É preciso cuidado. Existem empresas chegando com seriedade, planos industriais consistentes e disposição para desenvolver fornecedores e operações locais. Mas há também empresas que ainda precisam provar que vieram para construir uma presença industrial de verdade, e não apenas para usar o Brasil como mercado consumidor.

Como já tratado numa coluna anterior, o Brasil não pode se contentar em ser um simples fornecedor de terra, ‘doador’ de incentivos inócuos e alimentador de demandas.

O país precisa continuar o processo de desenvolvimento de tecnologias pois possuímos engenharia competente, tradição industrial e mercado relevante. O que falta, muitas vezes, é investimento, continuidade e oportunidade.

Não podemos jogar no lixo as conquistas do Brasil. Desde 2003 estamos frequentemente entre os dez maiores mercados do mundo, tanto em produção quanto em vendas; isso não é pouco. Mas tamanho de mercado, sozinho, não garante qualquer protagonismo. Um país pode vender muito e, ainda assim, ser um simples coadjuvante tecnológico.

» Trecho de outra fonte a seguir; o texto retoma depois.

/-- A request answered ACCEPTED whose completion is still to come. -/
structure Outstanding where
  client : BitVec 12
  tag : BitVec 16
  pair : Nat
  opcode : BitVec 8
  /-- VERSION of the response, which the completion carries again. -/
  version : BitVec 8
  target : Uid
deriving DecidableEq, Repr

/-- The doorbell registers of one ring pair and its event ring (R346). -/
structure RingPair where
  reqBase : Word
  reqLog2 : BitVec 4
  reqHead : BitVec 32
  reqTail : BitVec 32
  respBase : Word
  respLog2 : BitVec 4
  respHead : BitVec 32
  respTail : BitVec 32
  en : Bool
  evtBase : Word
  evtLog2 : BitVec 4
  evtHead : BitVec 32
  evtTail : BitVec 32
  evtEn : Bool
  evtUid : Uid
  evtDrops : BitVec 32
  evtSeq : Nat
  /-- TAIL values written and the strike of each write, oldest first (R347). -/
  arrivals : List (BitVec 32 × Nat)
deriving DecidableEq, Repr

def RingPair.reset : RingPair :=
  { reqBase := 0, reqLog2 := 0, reqHead := 0, reqTail := 0, respBase := 0, respLog2 := 0, respHead := 0, respTail := 0,
    en := false, evtBase := 0, evtLog2 := 0, evtHead := 0, evtTail := 0, evtEn := false, evtUid := 0, evtDrops := 0,
    evtSeq := 0, arrivals := [] }

structure Vmp where
  clients : List Client
  /-- Client IDs returned to the pool, and the first heat in which each may be handed out again (R351). -/
  retired : List (BitVec 12 × Nat)
  pairs : Sparse RingPair
  outstanding : List Outstanding
  /-- Requests that came over VMP queue pairs of the Spur ports, by rank (R344, R347): arrival strike and message. -/
  remote : Sparse (List (Nat × List Byte))
  accepted : Nat
deriving DecidableEq, Repr

/-! ### Plans (R110 to R128, R354) -/

inductive StrikeKind where
  | run | hold | replay
deriving DecidableEq, Repr

inductive JobPhase where
  | queued | running | ended
deriving DecidableEq, Repr

/-- Rows of a set that this member holds only through heavy broadcast (R152): the address and the bytes of its order keys, and the keys. -/
structure HeavySet where
  place : Nat
  len : Nat
  keys : List (Nat × Nat)
deriving DecidableEq, Repr


/-- What a finished engine leaves to be made visible at the end of the activity's occupancy (R111). -/
structure ActResult where
  status : BitVec 16
  elems : Nat
  saturated : Nat
  nans : Nat
  special : Nat
  words : List Nat
  used : Nat
  /-- Bytes to store: address and bytes. -/
  writes : List (Nat × List Byte)
  /-- Bytes handed to flows: flow index and bytes. -/
  flows : List (Nat × List Byte)
  block : Nat
  /-- Saturated elements and converted NaNs of the cores that read rows in their own windows (R87, R109). -/
  coreSat : List (Nat × Nat × Nat) := []
  /-- Rows of the stored sets that this member holds only through heavy broadcast. -/
  heavy : List HeavySet := []
deriving DecidableEq, Repr

/-- An activity in progress: start and last occupied strike, the guarding unit level (R124). -/
structure Activity where
  ref : ActRef
  uids : List Uid
  start : Nat
  last : Nat
  replay : Bool
  result : Option ActResult
deriving DecidableEq, Repr

/-- The stop a step status, cancel or timeout decides (R127): boundary strike, status, step. -/
structure Stop where
  boundary : Nat
  status : BitVec 16
  step : BitVec 32
deriving DecidableEq, Repr

/-- Ring entries of a repeat (R263): its record and repeat, the engine's stack, the ring, the first index, how many, and the offset of the repeat's end. -/
structure HeldEntries where
  record : Nat
  rep : Nat
  stack : Nat
  ring : Nat
  first : BitVec 32
  count : Nat
  stop : Nat
deriving DecidableEq, Repr

structure Job where
  num : Word
  client : BitVec 12
  pair : Nat
  tag : BitVec 16
  plan : List Byte
  /-- Where the plan's bytes lie in the plan region (R123): addresses and lengths. -/
  region : List (Nat × Nat)
  accepted : Nat
  deadline : Nat
  phase : JobPhase
  members : List Nat
  pos : Nat
  holdLead : Nat
  startStrike : Nat
  holdAtStart : Nat
  committed : Nat
  /-- The commits, newest first: heat boundary and offset committed (R125, R376). -/
  commits : List (Nat × Nat)
  /-- Strikes by which holds have moved the job's operator timeout (R48). -/
  moved : Nat
  holdStrikes : Nat
  stop : Option Stop
  endStatus : BitVec 16
  endStep : BitVec 32
  endRecord : BitVec 32
  endBlock : BitVec 32
  endOffset : Nat
  endedAt : Option Nat
  reports : Sparse EndReport
  /-- Strike in which the taking Warden last received a report. -/
  reportAt : Nat
  completed : Bool
  /-- Heat in which each member position reported that it finished the plan (R112). -/
  finished : Sparse Nat
  /-- By member position, the plans ahead of this one there, with the heat in which each was reported finished, or 0 (R112). -/
  ahead : Sparse (List (Word × Nat))
  acts : List Activity
  /-- Step results of the steps that ended, by step index, for the summed records (R354). -/
  results : Sparse StepReport
  /-- Bytes of each flow not yet sent, and bytes landed. -/
  flowOut : Sparse (List Byte)
  flowIn : Sparse (List Byte)
  /-- Peak range and care-mask usage of the plan on each die: (die, range, mask) (R163, R362). -/
  hardyPeak : List (Nat × Nat × Nat)
  /-- Ring entries taken and not yet released (R263). -/
  ringHeld : List HeldEntries
  /-- Records that a stream error has stopped on an engine: record, stack, error code (R265). -/
  streamFailed : List (Nat × Nat × Nat)
  /-- Bytes of the flows that start here not yet sent, as they stood at each checkpoint mark, newest first (R378). -/
  marks : List (Nat × Sparse (List Byte))
  /-- What each slot of a forwarded flow carried: the slot's place and the place of the frame (R378). -/
  carried : List (Nat × Nat)
  /-- Places of the rerun frames that have landed in the replay (R378). -/
  reruns : List Nat
  /-- Steps of the Swage jobs with staged lines whose second phase has begun (R103). -/
  inPlace : List Nat
deriving DecidableEq, Repr

structure HoldRecord where
  start : Nat
  strikes : Nat
  uid : Uid
  cause : Nat
deriving DecidableEq, Repr

structure Sequencer where
  strike : Word
  kind : StrikeKind
  nextKind : StrikeKind
  hold : Nat
  /-- The heat that runs has held a hold or replay strike (R126). -/
  heatHeld : Bool
  /-- The four latest holds, newest first (R353). -/
  holds : List HoldRecord
  jobs : List Job
deriving DecidableEq, Repr

/-! ### Quench (R366 to R385) -/

inductive QuenchPhase where
  | idle | lead | reset | prologue | sweep
deriving DecidableEq, Repr

structure Partition where
  uid : Uid
  cause : Nat
  detect : Nat
  raised : Nat
  origin : Nat
  restored : Option Nat
  missedBound : Bool
  retainMemory : Bool
  retainFabric : Bool
  /-- The VMP_RECOVER requests that wait for it: client, pair, tag, and the strike of the reset request. -/
  requesters : List (BitVec 12 × Nat × BitVec 16 × Nat)
  repeated : Bool
  /-- The reset has begun (R367, R370). -/
  begun : Bool
  /-- Activity that raised the fault. -/
  act : Option ActRef
deriving DecidableEq, Repr

structure Hold where
  job : Word
  first : Partition
  raise : Nat
  partitions : List Partition
  /-- First hold strike begun. -/
  holding : Bool
  holdOffset : Nat
  replayFrom : Option Nat
  prologueLeft : Nat
  sweepNext : Nat
  /-- The job must end when the partitions are restored: status (R383). -/
  ending : Option (BitVec 16)
deriving DecidableEq, Repr

structure Quench where
  samples : Nat
  phase : QuenchPhase
  hold : Option Hold
  outside : List Partition
  /-- Slag slots that Virian keeps through a reset that clears their tier: address and bytes (R373). -/
  kept : List (Nat × List Byte)
  lastUid : Uid
  lastCause : BitVec 8
  lastOutcome : BitVec 8
  lastDetect : Word
deriving DecidableEq, Repr

/-! ### Memory (R289 to R308) -/

/-- An entry of a checker log (R302, R303). -/
structure LogEntry where
  valid : Bool
  addr : Word
  inst : BitVec 16
  syndrome : BitVec 8
  count : BitVec 16
  injected : Bool
  kind : BitVec 2
  first : Word
  last : Word
deriving DecidableEq, Repr

def LogEntry.empty : LogEntry :=
  { valid := false, addr := 0, inst := 0, syndrome := 0, count := 0, injected := false, kind := 0, first := 0, last := 0 }

/-- STATE of MEMCHK.STATUS. -/
inductive CheckerState where
  | off | training | ready | selfRefresh | failed
deriving DecidableEq, Repr

structure Checker where
  state : CheckerState
  ceCount : BitVec 16
  overflow : BitVec 16
  repaired : BitVec 16
  remapFull : Bool
  exhausted : Bool
  log : List LogEntry
  instCe : Sparse (BitVec 16)
  flipAddr : Word
  flipLo : Word
  flipMask : BitVec 8
  flipArm : Bool
  pendingRows : List Nat
  /-- CEs seen, word and strike, for R305. -/
  recent : List (Nat × Nat)
  /-- Remaps installed: instance and word index. -/
  remaps : List (Nat × Nat)
  /-- Remaps that take effect at the end of the strike: instance, word index, word address, and whether after a UE (R305). -/
  dueRemaps : List (Nat × Nat × Nat × Bool)
deriving DecidableEq, Repr

def Checker.reset : Checker :=
  { state := .off, ceCount := 0, overflow := 0, repaired := 0, remapFull := false, exhausted := false,
    log := List.replicate 8 LogEntry.empty, instCe := [], flipAddr := 0, flipLo := 0, flipMask := 0, flipArm := false,
    pendingRows := [], recent := [], remaps := [], dueRemaps := [] }

/-- A merge buffer entry: word address, mask of the bytes held, the bytes (R299). -/
structure MergeEntry where
  addr : Nat
  mask : BitVec 8
  bytes : Word
deriving DecidableEq, Repr

/-- A range that a reset cleared, in a strike; of the near tier only the pages of one stack where it names one (R298). -/
structure ClearedRange where
  lo : Nat
  len : Nat
  stack : Option Nat
  strike : Nat
deriving DecidableEq, Repr

/-- (DEDUCED, unsafe: log entry 13.) -/
structure Mem where
  /-- Bytes by device address; an unlisted byte reads 0 (R297). -/
  cells : List Host.Cell
  /-- Syndrome of each word whose stored code is not clean, by word address / 8. -/
  synd : Sparse (BitVec 8)
  /-- Words written under a flip mask (R306). -/
  injected : List Nat
  /-- Merge entries, oldest first, by SRAM bank. -/
  merge : Sparse (List MergeEntry)
  /-- Checkers: 0 to 15 near tier, 16 to 31 far tier, 32 to 35 hubs. -/
  checkers : Sparse Checker
  /-- Ranges cleared by resets, and under R290, since power-up: each with its latest clearing (R298). -/
  cleared : List ClearedRange
  /-- Lowest failing word of the latest access that met a bus error (R307, R308). -/
  badWord : Option Nat
  /-- Local unit that owns the SRAM outside the address map in which the latest access met an uncorrectable word (R172, R308). -/
  badUnit : Option Nat
deriving DecidableEq, Repr

/-! ### Engines -/

/-- One Hardy entry (R164): fields 1 and 2 and the TAG of the search copy with its parity bits, one for each 16 bits of a field; the shadow
copy of the three fields with the check bits of its words, 8 each. -/
structure HardyEntry where
  f1 : Nat
  f2 : Nat
  tag : Nat
  parity : Nat
  sh1 : Nat
  sh2 : Nat
  shTag : Nat
  check : Nat
deriving DecidableEq, Repr

/-- A Hardy table of a die (R162): its number, the opcode that fixes its kind, its LOAD step, and its blocks. -/
structure HardyTable where
  htab : Nat
  kind : Nat
  loadStep : Nat
  blocks : List (List HardyEntry)
deriving DecidableEq, Repr

structure HardyUnit where
  /-- Plan step at which the latest Hardy activity started. -/
  step : BitVec 32
  tables : List HardyTable
  temp : BitVec 16
  rate : BitVec 2
  /-- The rate that applies from the next strike (R180). -/
  nextRate : BitVec 2
  /-- Strike of the last sample taken (R180). -/
  sampledAt : Option Nat
  lastFixStep : BitVec 32
  lastFixCause : BitVec 2
  lastFixHtab : BitVec 4
  lastFixPos : BitVec 14
deriving DecidableEq, Repr

structure Engine where
  /-- Plan step at which the latest activity started; busy is derived from the activities. -/
  step : BitVec 32
  errA : BitVec 32
  errB : BitVec 32
  errCode : BitVec 4
deriving DecidableEq, Repr

def Engine.reset : Engine := { step := 0, errA := 0, errB := 0, errCode := 0 }

/-- A stream ring of a Bellows engine: HEAD and TAIL, and the arrivals (R260 to R264). -/
structure StreamRing where
  head : BitVec 32
  tail : BitVec 32
  arrivals : List (BitVec 32 × Nat)
  /-- Index after the last entry of each repeat that has timed out (R263, R51). -/
  late : List (BitVec 32)
deriving DecidableEq, Repr

/-- An exact accumulator (R74): A, the element count and the flags. The eight short and the long one of a core are working storage of one
step, whose partial records are combined exactly (R76); no step leaves a value in them that another can read (R199). (DEDUCED, safe: log entry 15.) -/
structure Accumulator where
  value : Int
  count : Nat
  nanSeen : Bool
  posInf : Bool
  negInf : Bool
deriving DecidableEq, Repr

A indústria automobilística brasileira já ensinou o país a produzir e agora precisa ensinar o país a reaprender.

Esta nova escola industrial está chegando. Ela fala mandarim, trabalha com bateria, software, eletrônica, dados e velocidade. A questão é saber se o Brasil será apenas aluno passivo dessa transformação ou se terá ambição suficiente para participar da construção do próximo capítulo.

1º DE MAIO

Alex Zanardi
Alex Zanardi Imagem: Reprodução/revistaclosul/IA Gemini

Nesta primeira coluna do mês de maio, não poderia passar sem citar o falecimento de Alex Zanardi. Com uma passagem inicial discreta na Fórmula 1 entre 1991 e 1994, optou pela Indy (CART) em 1996 onde, além de ampla dominância na categoria, sagrou-se bicampeão em 1997 e 1998. Com o estrondoso sucesso na Indy, retornou para a temporada de 1999 na Fórmula 1 onde novamente passou sem sucesso. Retornou à Indy em 2001 onde sofreu seu horrível acidente no EuroSpeedway Lausitz, Alemanha.

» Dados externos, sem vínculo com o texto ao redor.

-- ==== Sys2Proof/Machine/Flags.lean ====
section
/-!
DEFINITION. Status flags: a unit's own state and RUN_STATE (R18), the capability word (R17), child masks (R21), group values
(R24, R433), and the value each unit control page register reads.
-/
namespace Sys2Proof.Machine

/-- The job whose plan runs on the device, if any. -/
def runningJob (s : State) : Option Job := s.seq.jobs.find? (fun j => j.phase == .running)

def queuedJobs (s : State) : List Job := s.seq.jobs.filter (fun j => j.phase == .queued)

/-- A plan is queued or running on the device. -/
def planLive (s : State) : Bool := s.seq.jobs.any (fun j => j.phase != .ended)

def anyFlag (s : State) (k : Nat) (f : UnitFlags → Bool) : Bool :=
  (selfAndAncestors k).any (fun a => f (unitGet s a).flags)

/-- GROUP of a plan (R113). -/
def plGroup (p : List Byte) : Uid := BitVec.ofNat 32 (fieldN p 0x10 4)

/-- The state of a unit that is not offline, recovering, in reset or fenced: it follows the running plan (R18, R128). -/
def planState (s : State) : Nat :=
  if (runningJob s).isSome then
    match s.seq.kind with
    | .run => 2
    | .hold => 3
    | .replay => 6
  else 1

/-- Own state of a unit (R18), in the encoding of RUN_STATE. (DEDUCED, safe: log entry 15.) -/
def ownState (s : State) (k : Nat) : Nat :=
  if anyFlag s k (·.offline) then 7
  else if anyFlag s k (·.recovering) then 4
  else if anyFlag s k (·.resetting) then 0
  else if anyFlag s k (·.fenced) then 5
  else planState s

/-- The first state of R18's order among those of a unit and its descendants, OFFLINE left out. -/
def firstState (own : Nat) (below : List Nat) : Nat :=
  let all := own :: below.filter (· != 7)
  ([0, 4, 6, 5, 3, 2, 1].find? (fun x => all.contains x)).getD own

/-- RUN_STATE: the first of RESET, RECOVERING, REPLAYING, FENCED, HOLDING, RUNNING, IDLE that the unit or a descendant
holds. A descendant whose page is not listed has its parent's own state, so the listed ones suffice. (DEDUCED, safe: log entry 15.) -/
def runState (s : State) (k : Nat) : Nat :=
  let own := ownState s k
  if own = 7 then 7
  else
    let below := (s.units.pages.filter (fun e => covers k e.1 && e.1 != k)).map (fun e => ownState s e.1)
    firstState own below

/-- A unit is fenced or lies within one that is. -/
def isFenced (s : State) (k : Nat) : Bool := anyFlag s k (·.fenced)

/-- The unit reaches a fenced unit: itself, an ancestor or a descendant. (DEDUCED, unsafe: log entry 18.) -/
def reachesFenced (s : State) (k : Nat) : Bool :=
  isFenced s k || s.units.pages.any (fun e => covers k e.1 && e.2.flags.fenced && !isOffline s e.1)

def childCount (s : State) (u : Uid) : Nat :=
  match keyLevel u.toNat with
  | 1 => 32
  | 2 => 5
  | 3 => 4
  | 4 => 4
  | 5 => match groupOf s u with
    | some g => g.members.length
    | none => 0
  | _ => 0

/-- UCP.ID. -/
def idWord (s : State) (u : Uid) : Word :=
  BitVec.ofNat 64 (u.toNat * 2 ^ 32 + childCount s u * 2 ^ 20 + 0x01 * 2 ^ 8 + 0xA0)

/-- Columns in service within a unit at level 2 or above. -/
def columnsInService (s : State) (k : Nat) : Nat :=
  (((List.range 16).map columnKey).filter (fun c => covers k c && !isOffline s c)).length

/-- Cores in service within a unit (R17). -/
def coresInService (s : State) (k : Nat) : Nat :=
  match keyLevel k with
  | 0 => if isOffline s k then 0 else 1
  | 1 => if isOffline s k then 0 else 32
  | _ => 160 * columnsInService s k

/-- UCP.CAPS of a local unit (R17). -/
def capsLocal (s : State) (k : Nat) : Word :=
  let lvl := keyLevel k
  let nStacks := if lvl < 2 then 0 else columnsInService s k
  let far := lvl == 4 && s.form.farGib != 0
  let engines := decide (2 ≤ lvl)
  let hardy := decide (1 ≤ lvl)
  let fabric := decide (3 ≤ lvl)
  BitVec.ofNat 64 (nStacks * 2 ^ 48 + coresInService s k * 2 ^ 24 + boolNat far * 2 ^ 7 + boolNat (lvl == 4) * 2 ^ 6 +
    boolNat engines * 2 ^ 5 + boolNat hardy * 2 ^ 4 + 2 ^ 3 + boolNat fabric * 2 ^ 2 + boolNat engines * 2)

def reflectedGet (s : State) (d : Nat) : Option Reflected := sparseGet none d (s.units.reflected.map (fun e => (e.1, some e.2)))

/-- The lock bit of UCP.STATE. -/
def strikeLocked (s : State) : Bool := s.tb.lock == .locked

/-- UCP.STATE of a local unit. -/
def stateLocal (s : State) (k : Nat) : Word :=
  let p := (unitGet s k).page
  BitVec.ofNat 64 (ownState s k * 2 ^ 8 + runState s k * 2 ^ 4 + boolNat (strikeLocked s) * 4 +
    boolNat p.retainFabric * 2 + boolNat p.retainMemory)

/-- A remote member of which nothing has been heard yet. -/
def Reflected.unknown : Reflected :=
  { sticky := 0, active := 0, previous := 0, fenced := false, counters := [], caps := 0, state := 0 }

/-- What a group page takes from a member's device unit: sticky, epochs, fenced, counters, CAPS and STATE (R24). -/
def memberView (s : State) (d : Nat) : Reflected :=
  if d = s.form.device then
    let u := unitGet s devKey
    { sticky := u.page.sticky, active := u.page.active, previous := u.page.previous,
      fenced := isFenced s devKey, counters := (List.range 32).map (fun c => sparseGet 0 c u.page.counters),
      caps := capsLocal s devKey, state := stateLocal s devKey }
  else (reflectedGet s d).getD Reflected.unknown

/-- A member's own state as its page shows it to a group. -/
def viewOwn (v : Reflected) : Nat := bits v.state.toNat 11 8

/-- (DEDUCED, unsafe: log entry 8.) -/
def groupViews (s : State) (g : GroupDef) : List Reflected := g.members.map (memberView s)

/-- The common value of a list, 0 when two differ (R433). -/
def common (l : List (BitVec 32)) : BitVec 32 :=
  match l with
  | [] => 0
  | x :: xs => if xs.all (· == x) then x else 0

def groupActive (s : State) (g : GroupDef) : BitVec 32 := common ((groupViews s g).map (·.active))

def groupSticky (s : State) (g : GroupDef) : Word := (groupViews s g).foldl (fun acc v => acc ||| v.sticky) 0

/-- UCP.CAPS of a group (R17): the sums of its members' CORES and STACKS, the AND of their flags, and RECOVER and both RETAIN flags 0. (DEDUCED, unsafe: log entry 8.) -/
def capsGroup (s : State) (g : GroupDef) : Word :=
  let vs := (groupViews s g).map (fun v => v.caps.toNat)
  let flag (b : Nat) : Bool := vs.all (fun v => bit v b)
  BitVec.ofNat 64 (sumNat (vs.map (fun v => bits v 63 48)) % 2 ^ 16 * 2 ^ 48 + sumNat (vs.map (fun v => bits v 47 24)) % 2 ^ 24 * 2 ^ 24 +
    boolNat (flag 7) * 2 ^ 7 + boolNat (flag 6) * 2 ^ 6 + boolNat (flag 5) * 2 ^ 5 + boolNat (flag 4) * 2 ^ 4)

def groupCounter (s : State) (g : GroupDef) (c : Nat) : Word :=
  satAdd 0 (sumNat ((groupViews s g).map (fun v => (v.counters.getD c 0).toNat)))

/-- Active epoch of a target, for R349 check 8 and a response's EPOCH field. -/
def targetEpoch (s : State) (u : Uid) : BitVec 32 :=
  if keyLevel u.toNat = 5 then
    match groupOf s u with
    | some g => groupActive s g
    | none => 0
  else (unitGet s (uidKey u)).page.active

/-- EPOCH of a response (R348, R433): the target's active epoch; the device unit's where the command ignores TARGET (R351) or TARGET
names no unit here. (DEDUCED, unsafe: log entry 19.) -/
def replyEpoch (s : State) (op : Nat) (u : Uid) : BitVec 32 :=
  let here := if keyLevel u.toNat = 5 then (groupOf s u).isSome else uidShape u.toNat && uidDevice u == s.form.device
  if op = 1 || op = 2 || !here then (unitGet s devKey).page.active else targetEpoch s u

/-- Keys of a unit's children, by child number (R21). -/
def childKeys (k : Nat) : List Nat :=
  match keyLevel k with
  | 1 => (List.range 32).map (fun c => k - 2 ^ 28 + c * 16)
  | 2 => (List.range 5).map (fun d => k - 2 ^ 28 + d * 2 ^ 9)
  | 3 => (List.range 4).map (fun c => k - 2 ^ 28 + c * 2 ^ 12)
  | 4 => (List.range 4).map quadKey
  | _ => []

/-- One 64-bit word of a child mask. -/
def maskWord (l : List Bool) (w : Nat) : Word :=
  BitVec.ofNat 64 (((List.range 64).filter (fun i => l.getD (64 * w + i) false)).foldl (fun acc i => acc + 2 ^ i) 0)

/-- CHILD_FENCED bits: the child is fenced or missed its commit (R53). (DEDUCED, safe: log entry 15.) -/
def childFenced (s : State) (u : Uid) : List Bool :=
  if keyLevel u.toNat = 5 then
    match groupOf s u with
    | some g => (groupViews s g).map (·.fenced)
    | none => []
  else (childKeys (uidKey u)).map (fun c => (unitGet s c).flags.fenced || (unitGet s c).flags.missed)

/-- CHILD_DOWN bits: the child's own state is RESET or RECOVERING. (DEDUCED, safe: log entry 15.) -/
def childDown (s : State) (u : Uid) : List Bool :=
  if keyLevel u.toNat = 5 then
    match groupOf s u with
    | some g => (groupViews s g).map (fun v => viewOwn v == 0 || viewOwn v == 4)
    | none => []
  else (childKeys (uidKey u)).map (fun c => ownState s c == 0 || ownState s c == 4)

/-- A group's own state: RESET while a reset of the group is in progress, else that of the plan that runs on it (R10, R18). -/
def groupOwn (s : State) (g : GroupDef) : Nat :=
  let u := 5 * 2 ^ 28 + g.group * 2 ^ 16
  if (unitGet s u).flags.resetting then 0
  else if (runningJob s).any (fun j => (plGroup j.plan).toNat == u) then planState s
  else 1

/-- A reset of a group is over once no member's page shows RESET. -/
def settleGroups (s : State) : State :=
  (localGroups s).foldl (fun t g =>
    let u := 5 * 2 ^ 28 + g.group * 2 ^ 16
    if (unitGet t u).flags.resetting && !(groupViews t g).any (fun v => viewOwn v == 0) then flagsMod t u (fun f => { f with resetting := false }) else t) s

/-- UCP.STATE. A group's RUN_STATE follows its own state and those its members' pages show, LOCKED and both RETAIN bits are their AND
(R10, R18, R24). -/
def stateWord (s : State) (u : Uid) : Word :=
  if keyLevel u.toNat = 5 then
    match groupOf s u with
    | some g =>
      let vs := (groupViews s g).map (fun v => v.state.toNat)
      BitVec.ofNat 64 (groupOwn s g * 2 ^ 8 + firstState (groupOwn s g) (vs.map (fun v => bits v 7 4)) * 2 ^ 4 +
        boolNat (vs.all (fun v => bit v 2)) * 4 + boolNat (vs.all (fun v => bit v 1)) * 2 + boolNat (vs.all (fun v => bit v 0)))
    | none => 0
  else stateLocal s (uidKey u)

def holdWord (s : State) : Word := BitVec.ofNat 64 s.seq.hold

/-- UCP.PLAN_STEP: the strike minus the accumulated hold (R13). -/
def planStep (s : State) : Word := s.seq.strike - holdWord s

/-- Comparator fields: deadline, held value, EN, OWNER, FIRED. -/
def wdGet (p : UnitPage) (k : Nat) : Word :=
  match k with
  | 0 => p.wd0 | 1 => p.wd1 | 2 => p.wd2 | _ => p.wd3

def wdHeld (p : UnitPage) (k : Nat) : Word :=
  match k with
  | 0 => p.held0 | 1 => p.held1 | 2 => p.held2 | _ => p.held3

def wdSet (p : UnitPage) (k : Nat) (v : Word) : UnitPage :=
  match k with
  | 0 => { p with wd0 := v } | 1 => { p with wd1 := v } | 2 => { p with wd2 := v } | _ => { p with wd3 := v }

def wdEn (p : UnitPage) (k : Nat) : Bool := p.wdCtrl.getLsbD (8 * k + 7)
def wdOwner (p : UnitPage) (k : Nat) : Nat := bits p.wdCtrl.toNat (8 * k + 6) (8 * k + 4)
def wdFired (p : UnitPage) (k : Nat) : Bool := p.wdCtrl.getLsbD (8 * k)
/-- FIRED is set, and the comparator waits for the next write of its deadline (R19). -/
def wdFire (p : UnitPage) (k : Nat) : UnitPage :=
  { p with wdCtrl := p.wdCtrl ||| BitVec.ofNat 32 (2 ^ (8 * k)), armed := p.armed &&& ~~~ BitVec.ofNat 4 (2 ^ k) }
/-- The comparator has not fired since its deadline was written. -/
def wdArmed (p : UnitPage) (k : Nat) : Bool := p.armed.getLsbD k
/-- A deadline is written: the comparator may fire for it. -/
def wdWrite (p : UnitPage) (k : Nat) (v : Word) : UnitPage := { wdSet p k v with armed := p.armed ||| BitVec.ofNat 4 (2 ^ k) }

/-- The control byte of comparators 2 and 3 at the device unit for OPTIMEOUT_WD and LEASE_HEATS (R362). -/
def wdCtrlFor (k opTimeout leaseHeats : Nat) (old : BitVec 32) : BitVec 32 :=
  let fired := old &&& 0x01010101
  let c2 : Nat := if k = devKey && 1 ≤ opTimeout then 0xA0 else 0x20
  let c3 : Nat := if k = devKey && leaseHeats ≠ 0 then 0xB0 else if k = devKey && 2 ≤ opTimeout then 0xA0 else 0x20
  (BitVec.ofNat 32 (0x9080 + c2 * 2 ^ 16 + c3 * 2 ^ 24)) ||| fired

end Sys2Proof.Machine
end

Se recuperou de forma surpreendente e sem poder mais pilotar carros em alto nível, optou por um novo esporte, o handbike (paraciclismo). Para quem imaginou que Zanardi seria apenas um coadjuvante ou que o esporte seria uma forma de lazer, Zanardi conquistou 6 medalhas nas Olimpíadas de Londres e do Rio de Janeiro, 4 de ouro e duas de prata.

Ainda no esporte, sofreu um novo grave acidente em 2020 em Pienza, Itália quando se chocou contra um caminhão e sofreu múltiplas fraturas passando por reconstrução facial e neurocirurgias. Seu óbito foi decorrente de sequelas desta acidente.

Descanse em paz, um exemplo de força e superação no dia em que importantes campeões costumam partir… foto montagem com o autógrafo de Senna da última vez que ele foi para Tatuí, em março de 1994!